July 10 (Bloomberg) -- Corn prices erased gains in Chicago on speculation that world supplies of the grain will be ample while a government report tomorrow is expected to show production in the U.S. at an all-time high.
U.S. farmers, the world’s top producers, may harvest 13.983 billion bushels of the grain, according to a Bloomberg News survey before the Department of Agriculture updates its forecast tomorrow. That would be about 0.2 percent less than estimated last month while still 30 percent above the past season’s crop, when production was reduced by drought. Yesterday, corn prices rallied 4.2 percent, the most in 10 weeks, on speculation hot weather in the U.S. would damage crops.
"We do not expect any material surprises in tomorrow’s reports," economist Dennis Gartman said today in his daily Gartman Letter. "Certainly given the seriousness of the recent rally in corn, wheat and soybeans, we cannot imagine the report can be even more supportive."
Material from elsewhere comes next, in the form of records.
-- ==== Sys2Proof/Tests/Slice0.lean ====
section
/-! SUPPORT. Tests of the model on fixed values, and a witness for every statement that has hypotheses.
Expected words and values are those of spec/30_encoding.md and spec/95_test_vectors.md (the vector's
number stands above the test), never the model's own answers. -/

namespace Sys2Proof.Tests

open Sys2Proof Sys2Proof.Machine

set_option Elab.async false

/-! ## Helpers -/

/-- A machine after reset with every extension, `a` in x11 and `b` in x12. -/
def machine (x : Xlen) (a b : XWord) : State :=
  .resetOf (tableConfig x) (((Vector.replicate 32 0).set 11 a).set 12 b) [] 0

/-- x10 after one step that runs a word, if the step completes and `pc` is 4 further. -/
def after (x : Xlen) (w : Nat) (a b : XWord) : Option XWord :=
  match step ((machine x a b).withFetchWord 32 w) with
  | .next t => if t.pc = 0x80000004 then some (t.readX 10) else none
  | _ => none

/-! ## Decoding: one word of every row, field by field (spec/30_encoding.md R72 to R84) -/

theorem test_decode_andn : decodeWord (tableConfig .rv64) 0b0100000_01100_01011_111_01010_0110011 =
    .instr (.andn 10 11 12) := by decide +kernel
theorem test_decode_orn : decodeWord (tableConfig .rv64) 0b0100000_01100_01011_110_01010_0110011 =
    .instr (.orn 10 11 12) := by decide +kernel
theorem test_decode_xnor : decodeWord (tableConfig .rv64) 0b0100000_01100_01011_100_01010_0110011 =
    .instr (.xnor 10 11 12) := by decide +kernel
theorem test_decode_rol : decodeWord (tableConfig .rv64) 0b0110000_01100_01011_001_01010_0110011 =
    .instr (.rol 10 11 12) := by decide +kernel
theorem test_decode_rolw : decodeWord (tableConfig .rv64) 0b0110000_01100_01011_001_01010_0111011 =
    .instr (.rolw 10 11 12) := by decide +kernel
theorem test_decode_ror : decodeWord (tableConfig .rv64) 0b0110000_01100_01011_101_01010_0110011 =
    .instr (.ror 10 11 12) := by decide +kernel
theorem test_decode_roriRv32 : decodeWord (tableConfig .rv32) 0b0110000_11111_01011_101_01010_0010011 =
    .instr (.roriRv32 10 11 31) := by decide +kernel
theorem test_decode_roriRv64 : decodeWord (tableConfig .rv64) 0b011000_100100_01011_101_01010_0010011 =
    .instr (.roriRv64 10 11 36) := by decide +kernel
theorem test_decode_roriw : decodeWord (tableConfig .rv64) 0b0110000_11111_01011_101_01010_0011011 =
    .instr (.roriw 10 11 31) := by decide +kernel
theorem test_decode_rorw : decodeWord (tableConfig .rv64) 0b0110000_01100_01011_101_01010_0111011 =
    .instr (.rorw 10 11 12) := by decide +kernel
theorem test_decode_pack : decodeWord (tableConfig .rv64) 0b0000100_01100_01011_100_01010_0110011 =
    .instr (.pack 10 11 12) := by decide +kernel
theorem test_decode_packh : decodeWord (tableConfig .rv64) 0b0000100_01100_01011_111_01010_0110011 =
    .instr (.packh 10 11 12) := by decide +kernel
theorem test_decode_packw : decodeWord (tableConfig .rv64) 0b0000100_01100_01011_100_01010_0111011 =
    .instr (.packw 10 11 12) := by decide +kernel
theorem test_decode_brev8 : decodeWord (tableConfig .rv64) 0b011010000111_01011_101_01010_0010011 =
    .instr (.brev8 10 11) := by decide +kernel
theorem test_decode_rev8Rv32 : decodeWord (tableConfig .rv32) 0b011010011000_01011_101_01010_0010011 =
    .instr (.rev8Rv32 10 11) := by decide +kernel
theorem test_decode_rev8Rv64 : decodeWord (tableConfig .rv64) 0b011010111000_01011_101_01010_0010011 =
    .instr (.rev8Rv64 10 11) := by decide +kernel
theorem test_decode_zip : decodeWord (tableConfig .rv32) 0b000010001111_01011_001_01010_0010011 =
    .instr (.zip 10 11) := by decide +kernel
theorem test_decode_unzip : decodeWord (tableConfig .rv32) 0b000010001111_01011_101_01010_0010011 =
    .instr (.unzip 10 11) := by decide +kernel
theorem test_decode_clmul : decodeWord (tableConfig .rv64) 0b0000101_01100_01011_001_01010_0110011 =
    .instr (.clmul 10 11 12) := by decide +kernel
theorem test_decode_clmulh : decodeWord (tableConfig .rv64) 0b0000101_01100_01011_011_01010_0110011 =
    .instr (.clmulh 10 11 12) := by decide +kernel
theorem test_decode_xperm8 : decodeWord (tableConfig .rv64) 0b0010100_01100_01011_100_01010_0110011 =
    .instr (.xperm8 10 11 12) := by decide +kernel
theorem test_decode_xperm4 : decodeWord (tableConfig .rv64) 0b0010100_01100_01011_010_01010_0110011 =
    .instr (.xperm4 10 11 12) := by decide +kernel
theorem test_decode_aes32dsi : decodeWord (tableConfig .rv32) 0b01_10101_01100_01011_000_01010_0110011 =
    .instr (.aes32dsi 10 11 12 1) := by decide +kernel
theorem test_decode_aes32dsmi : decodeWord (tableConfig .rv32) 0b01_10111_01100_01011_000_01010_0110011 =
    .instr (.aes32dsmi 10 11 12 1) := by decide +kernel
theorem test_decode_aes32esi : decodeWord (tableConfig .rv32) 0b01_10001_01100_01011_000_01010_0110011 =
    .instr (.aes32esi 10 11 12 1) := by decide +kernel
theorem test_decode_aes32esmi : decodeWord (tableConfig .rv32) 0b01_10011_01100_01011_000_01010_0110011 =
    .instr (.aes32esmi 10 11 12 1) := by decide +kernel
theorem test_decode_aes64ds : decodeWord (tableConfig .rv64) 0b0011101_01100_01011_000_01010_0110011 =
    .instr (.aes64ds 10 11 12) := by decide +kernel
theorem test_decode_aes64dsm : decodeWord (tableConfig .rv64) 0b0011111_01100_01011_000_01010_0110011 =
    .instr (.aes64dsm 10 11 12) := by decide +kernel
theorem test_decode_aes64es : decodeWord (tableConfig .rv64) 0b0011001_01100_01011_000_01010_0110011 =
    .instr (.aes64es 10 11 12) := by decide +kernel
theorem test_decode_aes64esm : decodeWord (tableConfig .rv64) 0b0011011_01100_01011_000_01010_0110011 =
    .instr (.aes64esm 10 11 12) := by decide +kernel
theorem test_decode_aes64im : decodeWord (tableConfig .rv64) 0b001100000000_01011_001_01010_0010011 =
    .instr (.aes64im 10 11) := by decide +kernel
theorem test_decode_aes64ks1i : decodeWord (tableConfig .rv64) 0b00110001_1010_01011_001_01010_0010011 =
    .instr (.aes64ks1i 10 11 10) := by decide +kernel
theorem test_decode_aes64ks2 : decodeWord (tableConfig .rv64) 0b0111111_01100_01011_000_01010_0110011 =
    .instr (.aes64ks2 10 11 12) := by decide +kernel
theorem test_decode_sha256sig0 : decodeWord (tableConfig .rv64) 0b000100000010_01011_001_01010_0010011 =
    .instr (.sha256sig0 10 11) := by decide +kernel
theorem test_decode_sha256sig1 : decodeWord (tableConfig .rv64) 0b000100000011_01011_001_01010_0010011 =
    .instr (.sha256sig1 10 11) := by decide +kernel
theorem test_decode_sha256sum0 : decodeWord (tableConfig .rv64) 0b000100000000_01011_001_01010_0010011 =
    .instr (.sha256sum0 10 11) := by decide +kernel
theorem test_decode_sha256sum1 : decodeWord (tableConfig .rv64) 0b000100000001_01011_001_01010_0010011 =
    .instr (.sha256sum1 10 11) := by decide +kernel
theorem test_decode_sha512sig0h : decodeWord (tableConfig .rv32) 0b0101110_01100_01011_000_01010_0110011 =
    .instr (.sha512sig0h 10 11 12) := by decide +kernel
theorem test_decode_sha512sig0l : decodeWord (tableConfig .rv32) 0b0101010_01100_01011_000_01010_0110011 =
    .instr (.sha512sig0l 10 11 12) := by decide +kernel
theorem test_decode_sha512sig1h : decodeWord (tableConfig .rv32) 0b0101111_01100_01011_000_01010_0110011 =
    .instr (.sha512sig1h 10 11 12) := by decide +kernel
theorem test_decode_sha512sig1l : decodeWord (tableConfig .rv32) 0b0101011_01100_01011_000_01010_0110011 =
    .instr (.sha512sig1l 10 11 12) := by decide +kernel
theorem test_decode_sha512sum0r : decodeWord (tableConfig .rv32) 0b0101000_01100_01011_000_01010_0110011 =
    .instr (.sha512sum0r 10 11 12) := by decide +kernel
theorem test_decode_sha512sum1r : decodeWord (tableConfig .rv32) 0b0101001_01100_01011_000_01010_0110011 =
    .instr (.sha512sum1r 10 11 12) := by decide +kernel
theorem test_decode_sha512sig0 : decodeWord (tableConfig .rv64) 0b000100000110_01011_001_01010_0010011 =
    .instr (.sha512sig0 10 11) := by decide +kernel
theorem test_decode_sha512sig1 : decodeWord (tableConfig .rv64) 0b000100000111_01011_001_01010_0010011 =
    .instr (.sha512sig1 10 11) := by decide +kernel
theorem test_decode_sha512sum0 : decodeWord (tableConfig .rv64) 0b000100000100_01011_001_01010_0010011 =
    .instr (.sha512sum0 10 11) := by decide +kernel
theorem test_decode_sha512sum1 : decodeWord (tableConfig .rv64) 0b000100000101_01011_001_01010_0010011 =
    .instr (.sha512sum1 10 11) := by decide +kernel
theorem test_decode_sm4ed : decodeWord (tableConfig .rv32) 0b01_11000_01100_01011_000_01010_0110011 =
    .instr (.sm4ed 10 11 12 1) := by decide +kernel
theorem test_decode_sm4ks : decodeWord (tableConfig .rv32) 0b01_11010_01100_01011_000_01010_0110011 =
    .instr (.sm4ks 10 11 12 1) := by decide +kernel
theorem test_decode_sm3p0 : decodeWord (tableConfig .rv64) 0b000100001000_01011_001_01010_0010011 =
    .instr (.sm3p0 10 11) := by decide +kernel
theorem test_decode_sm3p1 : decodeWord (tableConfig .rv64) 0b000100001001_01011_001_01010_0010011 =
    .instr (.sm3p1 10 11) := by decide +kernel
theorem test_decode_csrrw : decodeWord (tableConfig .rv64) 0b000000010101_00101_001_01010_1110011 =
    .instr (.csrrw 10 0x015 5) := by decide +kernel
theorem test_decode_csrrs : decodeWord (tableConfig .rv64) 0b000000010101_00101_010_01010_1110011 =
    .instr (.csrrs 10 0x015 5) := by decide +kernel
theorem test_decode_csrrc : decodeWord (tableConfig .rv64) 0b000000010101_00101_011_01010_1110011 =
    .instr (.csrrc 10 0x015 5) := by decide +kernel
theorem test_decode_csrrwi : decodeWord (tableConfig .rv64) 0b000000010101_00101_101_01010_1110011 =
    .instr (.csrrwi 10 0x015 5) := by decide +kernel
theorem test_decode_csrrsi : decodeWord (tableConfig .rv64) 0b000000010101_00101_110_01010_1110011 =
    .instr (.csrrsi 10 0x015 5) := by decide +kernel
theorem test_decode_csrrci : decodeWord (tableConfig .rv64) 0b000000010101_00101_111_01010_1110011 =
    .instr (.csrrci 10 0x015 5) := by decide +kernel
Corn for delivery in December fell 0.3 percent to $5.2025 a bushel by 7:43 a.m. on the Chicago Board of Trade, after earlier climbing as much as 1.1 percent. Futures traded on volume that was 59 percent above the 100-day average for that time of day, according to data compiled by Bloomberg. Soybeans for November delivery gained 0.3 percent to $12.795 a bushel after rising 3.9 percent in the previous two sessions.
Parts of southern Illinois, the second-largest corn growing state, may see temperatures above 90 degrees Fahrenheit (32 degrees Celsius) today, National Weather Service data show. Areas of the western Midwest and central Great Plains were under a heat advisory, it said.
Wheat for September delivery was little changed at $6.7725 a bushel in Chicago. Milling wheat for November delivery increased 0.4 percent to 197.50 euros ($253) a metric ton on NYSE Liffe in Paris.